Third, the performance of stock price shocks triggered. The level of market valuation should reflect the expected growth, high growth potential should be given a high valuation, but in emerging markets, valuation and comparison of growth, some consider that the A shares of the next two years, growth has been more difficult to support the current estimate the value of the level of short-term valuation of the pressure. In fact, in August will enter a period of mid-year report focused on the disclosure of listed company performance factors will lead to price repositioning. Data show that the medium-term performance of listed companies, and no clear signs of improvement. For a long time, restricted the majority of the factors that enhance the performance of listed companies is the company's system-level defects, share-trading solution to the problem, despite removing this defect, but after all, time is limited. Corporate interests and the improvement of the mechanism will be a long-term process, the short term, the acceleration of the performance of listed companies to disclose would trigger a price shock.

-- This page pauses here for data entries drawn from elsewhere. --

-- ==== Sys2Proof/Machine/HopTables.lean ====
section
/-! DEFINITION. The hop-sequence derivation engine as pure functions (42_hop_derivation.md), and the default
instantiation of the OPEN parameters (R29, R198), which the spec marks as general knowledge (log entry 4). -/

namespace Sys2Proof.Machine

/-- AVOID16, the divisible-by-16 avoidance rule (R190). -/
def avoid16 (v : Byte) : Byte := if lowNibble v ≠ 0 then v else v - Config.avoidSub

/-- DERIVE (R195): entry `i` is `AVOID16(HOP_BASE[row][i] +8 inc)`. -/
def deriveHop (hb : HopBase) (t0 t1 t2 : Byte) : HopTable :=
  let sum := idSum t0 t1 t2
  let row := idRow sum
  let inc := idInc sum
  Vector.ofFn fun i : Fin 16 => avoid16 ((hb[row])[i] + inc)

/-- `DERIVE(TXID)` (R163). -/
def deriveId (hb : HopBase) (t : TxId) : HopTable := deriveHop hb t[0] t[1] t[2]

/-- PROBEGEN (R197): entry `i` is `AVOID16(PROBE_BASE +8 PROBE_OFF(i))`. -/
def probegen (p : Params) : ProbeTable := Vector.ofFn fun i : Fin 8 => avoid16 (p.probeBase + p.probeOff[i])

/-- Default `HOP_BASE` (R29). PRESUMED by the spec itself: "from general knowledge, not in source". -/
def defaultHopBase : HopBase := #v[
  #v[0x27, 0x1B, 0x39, 0x28, 0x24, 0x22, 0x2E, 0x36, 0x19, 0x21, 0x29, 0x14, 0x1E, 0x12, 0x2D, 0x18],
  #v[0x2E, 0x33, 0x25, 0x38, 0x19, 0x12, 0x18, 0x16, 0x2A, 0x1C, 0x1F, 0x37, 0x2F, 0x23, 0x34, 0x10],
  #v[0x11, 0x1A, 0x35, 0x24, 0x28, 0x18, 0x25, 0x2A, 0x32, 0x2C, 0x14, 0x27, 0x36, 0x34, 0x1C, 0x17],
  #v[0x22, 0x27, 0x17, 0x39, 0x34, 0x28, 0x2B, 0x1D, 0x18, 0x2A, 0x21, 0x38, 0x10, 0x26, 0x20, 0x1F]]

/-- The default instantiation (R29, R198, R5). PRESUMED by the spec itself; log entry 4. -/
def defaultParams : Params where
  hopBase := defaultHopBase
  probeBase := 0x18
  probeOff := #v[0, 8, 16, 24, 32, 40, 48, 56]
  probeCmpStrict := true
  drainMax := none

end Sys2Proof.Machine
end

The overall pattern of the maintenance of shock
Through the above analysis we believe that short-term broad market through the continuous adjustment, its bounce pregnant with certain requirements, but also because of the existence of multiple development Quotes variables, will constrain efforts to short-term rebound Quotes. Thus, the market's short-term rebound is to provide investors with an opportunity to trim rallies, we estimate that a rebound in the short term Huzhi height is difficult to go beyond 1630 points.
In fact, the short-term expectations of capital in the market is relatively clear, that is the pattern of Quotes has entered a stage of adjustment, both in time and space point of view or perspective, the short-term adjustments are not sufficient, it is estimated will remain relatively recently adjust the pattern, or even three-quarter will be maintained throughout the consolidation trend, Hu Zhi Sengo integral may also be tested off the support, which investors should have a certain psychological expectations.